REQUIRED ACTION>
The expected output is a copy of every line in the records with the string "Unicode".

[Stored items]
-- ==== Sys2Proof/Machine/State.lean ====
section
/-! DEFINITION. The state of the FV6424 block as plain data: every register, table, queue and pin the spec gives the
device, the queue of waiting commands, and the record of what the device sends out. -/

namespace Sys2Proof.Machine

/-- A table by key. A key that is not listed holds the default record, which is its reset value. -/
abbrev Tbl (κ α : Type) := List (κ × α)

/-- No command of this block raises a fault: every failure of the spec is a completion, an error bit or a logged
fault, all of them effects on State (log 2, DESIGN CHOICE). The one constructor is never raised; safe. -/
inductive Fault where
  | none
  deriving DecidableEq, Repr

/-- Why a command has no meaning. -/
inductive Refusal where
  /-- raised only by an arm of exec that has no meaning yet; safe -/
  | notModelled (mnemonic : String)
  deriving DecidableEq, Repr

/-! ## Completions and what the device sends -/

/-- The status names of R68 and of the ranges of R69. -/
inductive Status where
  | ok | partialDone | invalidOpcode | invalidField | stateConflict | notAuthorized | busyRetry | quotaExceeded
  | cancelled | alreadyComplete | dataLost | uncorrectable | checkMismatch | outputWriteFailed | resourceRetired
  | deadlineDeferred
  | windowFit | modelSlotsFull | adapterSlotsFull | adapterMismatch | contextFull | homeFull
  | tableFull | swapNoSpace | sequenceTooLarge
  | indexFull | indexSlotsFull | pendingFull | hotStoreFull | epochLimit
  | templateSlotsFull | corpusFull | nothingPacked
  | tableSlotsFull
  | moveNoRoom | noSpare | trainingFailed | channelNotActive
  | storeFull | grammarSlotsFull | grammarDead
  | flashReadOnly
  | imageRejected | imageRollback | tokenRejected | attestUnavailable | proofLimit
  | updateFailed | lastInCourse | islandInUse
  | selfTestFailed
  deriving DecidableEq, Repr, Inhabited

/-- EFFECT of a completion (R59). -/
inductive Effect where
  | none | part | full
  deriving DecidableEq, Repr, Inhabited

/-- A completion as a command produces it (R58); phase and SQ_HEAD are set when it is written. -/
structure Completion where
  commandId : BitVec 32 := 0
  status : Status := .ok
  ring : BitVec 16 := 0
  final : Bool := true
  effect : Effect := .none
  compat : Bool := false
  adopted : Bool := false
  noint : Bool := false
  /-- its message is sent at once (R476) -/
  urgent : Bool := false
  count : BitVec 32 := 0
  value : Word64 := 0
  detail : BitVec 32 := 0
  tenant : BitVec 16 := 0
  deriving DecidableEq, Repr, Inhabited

...

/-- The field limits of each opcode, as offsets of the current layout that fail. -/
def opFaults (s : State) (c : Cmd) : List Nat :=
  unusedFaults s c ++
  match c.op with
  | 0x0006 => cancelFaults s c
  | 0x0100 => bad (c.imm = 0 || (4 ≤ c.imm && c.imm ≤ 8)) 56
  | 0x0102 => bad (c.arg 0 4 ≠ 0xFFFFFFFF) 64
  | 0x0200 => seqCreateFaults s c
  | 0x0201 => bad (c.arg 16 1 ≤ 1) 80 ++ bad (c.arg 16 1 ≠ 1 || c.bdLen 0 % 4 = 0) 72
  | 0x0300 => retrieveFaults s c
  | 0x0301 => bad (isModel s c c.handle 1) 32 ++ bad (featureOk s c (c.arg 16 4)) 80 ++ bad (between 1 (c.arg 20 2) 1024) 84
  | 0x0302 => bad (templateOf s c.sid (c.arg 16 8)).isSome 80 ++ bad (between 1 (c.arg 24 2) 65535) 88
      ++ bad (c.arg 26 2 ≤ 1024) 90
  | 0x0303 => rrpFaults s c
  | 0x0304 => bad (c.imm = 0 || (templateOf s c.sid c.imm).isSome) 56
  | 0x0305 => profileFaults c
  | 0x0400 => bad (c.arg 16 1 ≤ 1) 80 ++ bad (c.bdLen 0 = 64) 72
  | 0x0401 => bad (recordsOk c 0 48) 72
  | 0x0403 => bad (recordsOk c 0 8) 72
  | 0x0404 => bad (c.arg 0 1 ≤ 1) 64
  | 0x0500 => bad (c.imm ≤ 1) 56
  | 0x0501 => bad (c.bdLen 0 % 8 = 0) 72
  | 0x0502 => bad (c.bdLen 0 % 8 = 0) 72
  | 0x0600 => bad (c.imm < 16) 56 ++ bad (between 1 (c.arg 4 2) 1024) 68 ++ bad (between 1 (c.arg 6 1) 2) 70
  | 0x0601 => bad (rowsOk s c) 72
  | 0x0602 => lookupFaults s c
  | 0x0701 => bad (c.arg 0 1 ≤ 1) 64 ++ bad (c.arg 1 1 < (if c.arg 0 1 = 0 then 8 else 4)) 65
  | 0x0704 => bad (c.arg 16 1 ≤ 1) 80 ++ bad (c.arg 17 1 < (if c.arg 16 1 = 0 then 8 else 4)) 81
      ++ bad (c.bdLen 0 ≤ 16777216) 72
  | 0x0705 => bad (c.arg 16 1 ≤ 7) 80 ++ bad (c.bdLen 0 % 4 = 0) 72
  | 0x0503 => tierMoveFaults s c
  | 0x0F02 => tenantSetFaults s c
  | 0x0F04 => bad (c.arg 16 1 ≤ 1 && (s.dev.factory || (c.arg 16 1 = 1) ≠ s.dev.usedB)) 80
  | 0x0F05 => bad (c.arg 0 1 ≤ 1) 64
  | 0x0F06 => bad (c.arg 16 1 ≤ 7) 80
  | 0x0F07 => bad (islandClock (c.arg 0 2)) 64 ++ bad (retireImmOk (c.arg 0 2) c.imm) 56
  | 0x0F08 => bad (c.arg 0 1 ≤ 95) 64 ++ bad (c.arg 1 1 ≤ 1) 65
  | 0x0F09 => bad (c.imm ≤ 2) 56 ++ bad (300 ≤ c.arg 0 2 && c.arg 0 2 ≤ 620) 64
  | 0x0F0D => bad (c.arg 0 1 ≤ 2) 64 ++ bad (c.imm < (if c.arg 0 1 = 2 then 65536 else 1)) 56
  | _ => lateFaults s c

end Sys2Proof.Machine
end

==

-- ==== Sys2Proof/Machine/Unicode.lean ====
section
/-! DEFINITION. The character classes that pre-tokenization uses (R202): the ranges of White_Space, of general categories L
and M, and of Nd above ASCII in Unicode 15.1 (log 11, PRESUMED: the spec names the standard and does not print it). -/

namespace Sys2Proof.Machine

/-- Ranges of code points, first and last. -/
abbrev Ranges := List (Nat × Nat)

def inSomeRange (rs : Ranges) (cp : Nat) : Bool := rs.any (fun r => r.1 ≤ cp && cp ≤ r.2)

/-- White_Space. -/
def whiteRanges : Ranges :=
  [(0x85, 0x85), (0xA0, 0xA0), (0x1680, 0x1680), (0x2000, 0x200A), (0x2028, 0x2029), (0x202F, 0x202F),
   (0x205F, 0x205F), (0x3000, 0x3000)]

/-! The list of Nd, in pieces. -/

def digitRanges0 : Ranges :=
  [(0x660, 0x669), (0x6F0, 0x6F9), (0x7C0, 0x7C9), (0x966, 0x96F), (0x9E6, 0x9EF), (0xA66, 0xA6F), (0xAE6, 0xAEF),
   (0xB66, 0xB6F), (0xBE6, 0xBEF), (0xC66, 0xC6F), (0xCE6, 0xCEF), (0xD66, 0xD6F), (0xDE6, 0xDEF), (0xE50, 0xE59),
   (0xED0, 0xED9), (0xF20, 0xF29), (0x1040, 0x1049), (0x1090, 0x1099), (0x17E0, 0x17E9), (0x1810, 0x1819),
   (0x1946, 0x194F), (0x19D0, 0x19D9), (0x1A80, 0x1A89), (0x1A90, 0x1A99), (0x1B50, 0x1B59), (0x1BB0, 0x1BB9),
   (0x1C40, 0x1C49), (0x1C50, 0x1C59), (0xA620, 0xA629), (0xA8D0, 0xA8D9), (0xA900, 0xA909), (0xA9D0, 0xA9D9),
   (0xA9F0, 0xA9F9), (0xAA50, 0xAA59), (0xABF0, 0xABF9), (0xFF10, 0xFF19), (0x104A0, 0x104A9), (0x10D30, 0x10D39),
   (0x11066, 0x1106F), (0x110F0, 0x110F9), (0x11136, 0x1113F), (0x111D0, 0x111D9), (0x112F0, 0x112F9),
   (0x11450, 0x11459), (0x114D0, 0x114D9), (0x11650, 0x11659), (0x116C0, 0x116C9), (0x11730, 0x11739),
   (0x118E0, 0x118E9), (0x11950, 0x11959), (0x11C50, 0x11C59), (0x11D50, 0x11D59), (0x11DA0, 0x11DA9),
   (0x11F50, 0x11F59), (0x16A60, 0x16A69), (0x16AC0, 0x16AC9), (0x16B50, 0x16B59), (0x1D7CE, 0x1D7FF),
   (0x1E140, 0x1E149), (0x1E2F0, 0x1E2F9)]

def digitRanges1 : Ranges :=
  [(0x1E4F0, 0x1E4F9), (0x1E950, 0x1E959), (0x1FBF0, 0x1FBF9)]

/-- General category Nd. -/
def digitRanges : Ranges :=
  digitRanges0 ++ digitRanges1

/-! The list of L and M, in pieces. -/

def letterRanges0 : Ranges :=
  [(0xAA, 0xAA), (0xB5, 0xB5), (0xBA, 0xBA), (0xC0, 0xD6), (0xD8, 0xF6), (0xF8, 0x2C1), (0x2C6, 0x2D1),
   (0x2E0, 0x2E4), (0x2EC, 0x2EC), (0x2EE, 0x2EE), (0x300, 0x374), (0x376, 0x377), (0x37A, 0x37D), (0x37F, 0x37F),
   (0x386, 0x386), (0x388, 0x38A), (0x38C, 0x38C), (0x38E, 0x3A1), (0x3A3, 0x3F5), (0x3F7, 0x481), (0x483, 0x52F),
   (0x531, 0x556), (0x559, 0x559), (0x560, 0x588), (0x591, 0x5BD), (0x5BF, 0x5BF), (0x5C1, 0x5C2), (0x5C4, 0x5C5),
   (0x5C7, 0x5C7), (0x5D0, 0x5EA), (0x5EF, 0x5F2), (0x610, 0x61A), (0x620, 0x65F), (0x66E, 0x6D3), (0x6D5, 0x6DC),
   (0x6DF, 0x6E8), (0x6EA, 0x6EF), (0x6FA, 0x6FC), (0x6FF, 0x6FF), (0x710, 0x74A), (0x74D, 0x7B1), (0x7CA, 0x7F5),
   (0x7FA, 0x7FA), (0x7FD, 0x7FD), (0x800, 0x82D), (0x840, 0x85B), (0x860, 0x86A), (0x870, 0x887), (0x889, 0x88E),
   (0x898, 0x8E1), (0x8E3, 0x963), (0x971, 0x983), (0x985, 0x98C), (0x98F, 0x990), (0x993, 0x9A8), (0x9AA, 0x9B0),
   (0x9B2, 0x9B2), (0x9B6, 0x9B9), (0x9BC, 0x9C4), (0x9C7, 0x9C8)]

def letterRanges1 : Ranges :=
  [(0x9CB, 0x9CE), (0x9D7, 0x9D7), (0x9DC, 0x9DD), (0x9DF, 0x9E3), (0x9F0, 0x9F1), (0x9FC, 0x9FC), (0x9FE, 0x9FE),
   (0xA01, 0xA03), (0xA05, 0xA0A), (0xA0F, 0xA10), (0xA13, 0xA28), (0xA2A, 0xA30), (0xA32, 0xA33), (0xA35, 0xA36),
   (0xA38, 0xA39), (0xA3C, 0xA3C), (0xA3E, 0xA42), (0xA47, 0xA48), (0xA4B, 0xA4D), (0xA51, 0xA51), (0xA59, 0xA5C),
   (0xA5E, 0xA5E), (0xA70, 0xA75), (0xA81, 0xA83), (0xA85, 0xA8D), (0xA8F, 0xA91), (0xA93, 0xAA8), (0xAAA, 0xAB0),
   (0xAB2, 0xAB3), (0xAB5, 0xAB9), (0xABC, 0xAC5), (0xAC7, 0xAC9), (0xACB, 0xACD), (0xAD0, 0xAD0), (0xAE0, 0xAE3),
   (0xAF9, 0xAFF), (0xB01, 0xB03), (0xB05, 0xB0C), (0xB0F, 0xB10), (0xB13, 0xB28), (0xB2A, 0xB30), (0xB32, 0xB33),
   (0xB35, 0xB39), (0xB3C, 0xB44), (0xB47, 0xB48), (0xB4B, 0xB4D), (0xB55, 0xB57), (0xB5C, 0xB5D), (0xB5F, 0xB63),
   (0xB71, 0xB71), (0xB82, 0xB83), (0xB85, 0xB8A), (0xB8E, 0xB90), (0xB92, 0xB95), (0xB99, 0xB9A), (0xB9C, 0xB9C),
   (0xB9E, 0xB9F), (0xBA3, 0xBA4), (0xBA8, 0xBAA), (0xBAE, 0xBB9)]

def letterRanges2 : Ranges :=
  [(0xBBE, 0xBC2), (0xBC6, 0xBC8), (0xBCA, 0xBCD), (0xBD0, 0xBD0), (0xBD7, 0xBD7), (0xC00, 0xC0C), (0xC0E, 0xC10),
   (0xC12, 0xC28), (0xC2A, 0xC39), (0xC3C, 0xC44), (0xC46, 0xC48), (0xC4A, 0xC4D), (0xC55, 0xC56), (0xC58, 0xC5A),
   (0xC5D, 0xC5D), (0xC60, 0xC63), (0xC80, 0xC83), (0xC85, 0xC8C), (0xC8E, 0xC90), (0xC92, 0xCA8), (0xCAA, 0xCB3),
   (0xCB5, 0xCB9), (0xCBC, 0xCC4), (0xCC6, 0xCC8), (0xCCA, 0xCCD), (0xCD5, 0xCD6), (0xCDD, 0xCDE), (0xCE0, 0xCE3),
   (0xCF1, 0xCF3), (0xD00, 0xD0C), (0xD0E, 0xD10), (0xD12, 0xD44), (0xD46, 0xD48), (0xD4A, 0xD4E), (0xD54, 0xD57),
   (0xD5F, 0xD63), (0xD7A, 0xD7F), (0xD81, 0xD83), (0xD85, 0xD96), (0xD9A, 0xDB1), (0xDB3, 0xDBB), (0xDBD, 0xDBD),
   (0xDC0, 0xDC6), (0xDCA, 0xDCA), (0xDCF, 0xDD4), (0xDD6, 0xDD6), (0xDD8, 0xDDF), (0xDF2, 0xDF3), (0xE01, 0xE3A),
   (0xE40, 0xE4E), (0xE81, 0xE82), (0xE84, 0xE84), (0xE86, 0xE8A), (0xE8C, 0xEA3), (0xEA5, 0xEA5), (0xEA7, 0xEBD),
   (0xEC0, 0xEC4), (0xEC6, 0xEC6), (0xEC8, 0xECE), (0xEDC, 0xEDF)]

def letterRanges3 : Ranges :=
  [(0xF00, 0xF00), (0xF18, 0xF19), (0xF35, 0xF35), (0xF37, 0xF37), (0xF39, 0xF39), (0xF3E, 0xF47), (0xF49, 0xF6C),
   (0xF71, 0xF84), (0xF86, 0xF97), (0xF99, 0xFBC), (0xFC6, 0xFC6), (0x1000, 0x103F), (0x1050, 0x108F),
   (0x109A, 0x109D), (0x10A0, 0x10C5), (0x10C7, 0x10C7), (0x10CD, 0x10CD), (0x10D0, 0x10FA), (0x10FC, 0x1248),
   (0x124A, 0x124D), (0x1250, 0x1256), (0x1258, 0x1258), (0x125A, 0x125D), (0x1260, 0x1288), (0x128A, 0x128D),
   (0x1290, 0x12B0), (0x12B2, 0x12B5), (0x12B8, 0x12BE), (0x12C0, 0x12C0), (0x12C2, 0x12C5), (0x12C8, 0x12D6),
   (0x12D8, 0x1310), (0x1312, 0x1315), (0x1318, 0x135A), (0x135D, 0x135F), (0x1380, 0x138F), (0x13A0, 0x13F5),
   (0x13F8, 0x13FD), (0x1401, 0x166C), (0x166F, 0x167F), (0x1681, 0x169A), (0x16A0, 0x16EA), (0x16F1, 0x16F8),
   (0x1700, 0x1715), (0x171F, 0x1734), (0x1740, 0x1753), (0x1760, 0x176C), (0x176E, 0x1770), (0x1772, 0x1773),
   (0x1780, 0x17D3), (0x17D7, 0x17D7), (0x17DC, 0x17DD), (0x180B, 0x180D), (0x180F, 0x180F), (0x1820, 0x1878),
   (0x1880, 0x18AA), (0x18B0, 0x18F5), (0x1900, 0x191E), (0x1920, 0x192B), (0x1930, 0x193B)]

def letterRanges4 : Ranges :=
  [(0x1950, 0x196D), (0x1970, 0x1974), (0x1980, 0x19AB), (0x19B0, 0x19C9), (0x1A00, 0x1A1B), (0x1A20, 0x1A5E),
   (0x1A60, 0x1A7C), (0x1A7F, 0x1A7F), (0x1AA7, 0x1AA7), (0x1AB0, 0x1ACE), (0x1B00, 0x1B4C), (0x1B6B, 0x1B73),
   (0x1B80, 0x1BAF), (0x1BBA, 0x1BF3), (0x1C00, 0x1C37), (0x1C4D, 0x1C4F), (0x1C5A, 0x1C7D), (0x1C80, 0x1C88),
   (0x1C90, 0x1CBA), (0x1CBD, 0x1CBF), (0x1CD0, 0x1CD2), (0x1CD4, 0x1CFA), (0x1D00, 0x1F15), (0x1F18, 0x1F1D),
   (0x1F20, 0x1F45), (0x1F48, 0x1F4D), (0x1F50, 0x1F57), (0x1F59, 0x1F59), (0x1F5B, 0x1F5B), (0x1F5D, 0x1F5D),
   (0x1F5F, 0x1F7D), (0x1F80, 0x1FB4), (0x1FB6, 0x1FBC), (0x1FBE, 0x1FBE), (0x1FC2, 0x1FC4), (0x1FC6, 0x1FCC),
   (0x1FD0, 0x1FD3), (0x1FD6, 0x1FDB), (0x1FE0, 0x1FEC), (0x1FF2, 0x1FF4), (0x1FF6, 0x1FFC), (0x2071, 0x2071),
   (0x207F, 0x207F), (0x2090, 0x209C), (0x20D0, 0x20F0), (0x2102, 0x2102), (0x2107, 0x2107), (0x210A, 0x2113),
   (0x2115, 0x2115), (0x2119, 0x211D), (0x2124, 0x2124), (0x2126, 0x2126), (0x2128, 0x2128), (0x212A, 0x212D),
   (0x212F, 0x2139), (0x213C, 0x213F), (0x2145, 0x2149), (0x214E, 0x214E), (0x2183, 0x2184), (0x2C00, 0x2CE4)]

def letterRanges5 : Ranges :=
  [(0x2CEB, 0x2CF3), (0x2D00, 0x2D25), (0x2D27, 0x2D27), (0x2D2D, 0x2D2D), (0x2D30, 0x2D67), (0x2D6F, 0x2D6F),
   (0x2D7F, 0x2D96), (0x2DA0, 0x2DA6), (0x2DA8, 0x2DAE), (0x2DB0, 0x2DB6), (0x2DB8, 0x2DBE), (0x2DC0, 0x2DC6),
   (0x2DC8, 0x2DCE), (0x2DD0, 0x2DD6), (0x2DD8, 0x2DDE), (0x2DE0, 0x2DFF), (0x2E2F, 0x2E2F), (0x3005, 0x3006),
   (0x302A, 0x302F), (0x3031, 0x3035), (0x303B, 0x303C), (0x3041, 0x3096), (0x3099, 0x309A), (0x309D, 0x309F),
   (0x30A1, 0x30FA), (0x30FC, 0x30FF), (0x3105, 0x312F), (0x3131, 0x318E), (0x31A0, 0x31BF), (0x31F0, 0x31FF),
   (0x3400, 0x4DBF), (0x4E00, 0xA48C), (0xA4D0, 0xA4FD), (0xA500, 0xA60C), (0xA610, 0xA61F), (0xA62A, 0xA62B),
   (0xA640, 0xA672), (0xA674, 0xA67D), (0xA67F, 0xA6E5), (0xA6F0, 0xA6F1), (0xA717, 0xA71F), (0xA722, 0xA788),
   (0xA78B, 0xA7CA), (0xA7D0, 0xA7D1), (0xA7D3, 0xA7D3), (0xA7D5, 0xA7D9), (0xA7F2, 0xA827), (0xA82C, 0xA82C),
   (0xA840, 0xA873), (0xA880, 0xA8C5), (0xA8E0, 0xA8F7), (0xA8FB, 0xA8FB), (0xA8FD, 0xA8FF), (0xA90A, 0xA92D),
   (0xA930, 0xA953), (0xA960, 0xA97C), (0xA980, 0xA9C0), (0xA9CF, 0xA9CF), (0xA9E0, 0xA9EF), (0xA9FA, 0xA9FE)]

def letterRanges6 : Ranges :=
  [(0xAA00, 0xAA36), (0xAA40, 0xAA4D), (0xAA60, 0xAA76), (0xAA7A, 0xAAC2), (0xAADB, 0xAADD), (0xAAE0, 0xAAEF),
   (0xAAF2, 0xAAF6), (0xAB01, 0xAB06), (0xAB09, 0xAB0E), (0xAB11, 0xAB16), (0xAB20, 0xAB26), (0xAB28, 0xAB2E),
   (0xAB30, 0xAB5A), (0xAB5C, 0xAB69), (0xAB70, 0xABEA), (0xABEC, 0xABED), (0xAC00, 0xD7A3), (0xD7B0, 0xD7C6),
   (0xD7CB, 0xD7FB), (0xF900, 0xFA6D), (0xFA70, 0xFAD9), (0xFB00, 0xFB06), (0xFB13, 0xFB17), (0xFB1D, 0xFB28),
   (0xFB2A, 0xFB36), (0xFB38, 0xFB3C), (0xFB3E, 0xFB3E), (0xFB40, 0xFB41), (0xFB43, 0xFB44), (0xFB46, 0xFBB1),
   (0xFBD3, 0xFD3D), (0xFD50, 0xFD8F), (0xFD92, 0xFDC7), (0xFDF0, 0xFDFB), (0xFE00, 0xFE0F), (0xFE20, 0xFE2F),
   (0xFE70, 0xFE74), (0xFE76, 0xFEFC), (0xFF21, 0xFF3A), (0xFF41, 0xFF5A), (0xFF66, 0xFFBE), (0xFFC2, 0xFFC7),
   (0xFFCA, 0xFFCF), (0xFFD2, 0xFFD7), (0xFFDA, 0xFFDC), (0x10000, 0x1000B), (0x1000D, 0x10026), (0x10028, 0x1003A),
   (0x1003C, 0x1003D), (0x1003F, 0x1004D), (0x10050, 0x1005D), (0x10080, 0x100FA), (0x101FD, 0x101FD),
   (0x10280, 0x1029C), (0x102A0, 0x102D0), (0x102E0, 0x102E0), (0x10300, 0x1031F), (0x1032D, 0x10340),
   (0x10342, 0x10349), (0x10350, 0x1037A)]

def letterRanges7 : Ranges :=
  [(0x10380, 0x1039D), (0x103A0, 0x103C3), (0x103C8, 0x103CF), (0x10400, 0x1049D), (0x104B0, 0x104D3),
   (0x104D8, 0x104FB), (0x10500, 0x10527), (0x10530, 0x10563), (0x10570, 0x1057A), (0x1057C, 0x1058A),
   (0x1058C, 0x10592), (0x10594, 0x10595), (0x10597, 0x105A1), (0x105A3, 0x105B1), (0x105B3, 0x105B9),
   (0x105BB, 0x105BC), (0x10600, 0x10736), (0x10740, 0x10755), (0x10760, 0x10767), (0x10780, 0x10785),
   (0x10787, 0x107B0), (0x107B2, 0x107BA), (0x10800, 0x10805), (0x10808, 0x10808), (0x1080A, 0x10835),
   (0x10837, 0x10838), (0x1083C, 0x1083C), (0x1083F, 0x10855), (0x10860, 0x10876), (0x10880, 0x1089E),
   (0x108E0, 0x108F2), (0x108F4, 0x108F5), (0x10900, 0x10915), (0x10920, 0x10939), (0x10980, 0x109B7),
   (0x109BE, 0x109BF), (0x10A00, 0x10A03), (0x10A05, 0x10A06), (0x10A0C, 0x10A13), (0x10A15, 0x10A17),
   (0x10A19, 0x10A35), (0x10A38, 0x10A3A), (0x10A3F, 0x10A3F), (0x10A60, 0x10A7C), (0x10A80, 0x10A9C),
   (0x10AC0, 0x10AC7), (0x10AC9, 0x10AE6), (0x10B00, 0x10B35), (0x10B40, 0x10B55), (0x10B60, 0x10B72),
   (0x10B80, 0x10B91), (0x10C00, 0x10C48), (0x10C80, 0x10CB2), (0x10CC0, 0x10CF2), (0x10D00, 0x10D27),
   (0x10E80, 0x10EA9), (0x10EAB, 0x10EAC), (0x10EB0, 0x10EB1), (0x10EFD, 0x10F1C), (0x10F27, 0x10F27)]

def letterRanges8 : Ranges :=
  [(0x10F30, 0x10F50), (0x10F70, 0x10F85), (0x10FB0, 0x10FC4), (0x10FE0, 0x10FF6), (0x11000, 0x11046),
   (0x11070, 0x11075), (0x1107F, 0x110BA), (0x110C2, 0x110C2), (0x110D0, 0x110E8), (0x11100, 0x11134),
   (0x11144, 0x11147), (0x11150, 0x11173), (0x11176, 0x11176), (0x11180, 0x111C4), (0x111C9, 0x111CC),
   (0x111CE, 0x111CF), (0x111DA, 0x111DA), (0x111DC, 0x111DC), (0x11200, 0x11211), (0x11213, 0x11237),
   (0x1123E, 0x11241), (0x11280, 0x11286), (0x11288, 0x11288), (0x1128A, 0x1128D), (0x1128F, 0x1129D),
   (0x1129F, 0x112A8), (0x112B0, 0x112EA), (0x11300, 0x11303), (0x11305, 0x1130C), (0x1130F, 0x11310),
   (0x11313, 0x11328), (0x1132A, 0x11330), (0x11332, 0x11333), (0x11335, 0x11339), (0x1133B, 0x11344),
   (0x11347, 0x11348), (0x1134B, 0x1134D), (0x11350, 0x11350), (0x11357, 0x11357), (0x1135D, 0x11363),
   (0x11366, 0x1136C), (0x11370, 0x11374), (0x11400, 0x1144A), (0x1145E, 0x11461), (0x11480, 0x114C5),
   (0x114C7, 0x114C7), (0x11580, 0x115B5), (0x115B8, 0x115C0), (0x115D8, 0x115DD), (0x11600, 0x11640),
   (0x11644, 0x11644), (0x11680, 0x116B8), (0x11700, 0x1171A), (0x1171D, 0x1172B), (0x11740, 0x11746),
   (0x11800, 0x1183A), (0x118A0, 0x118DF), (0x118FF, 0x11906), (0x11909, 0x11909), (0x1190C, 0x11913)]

ANSWER SECTION>
-- ==== Sys2Proof/Machine/Unicode.lean ====
and M, and of Nd above ASCII in Unicode 15.1 (log 11, PRESUMED: the spec names the standard and does not print it). -/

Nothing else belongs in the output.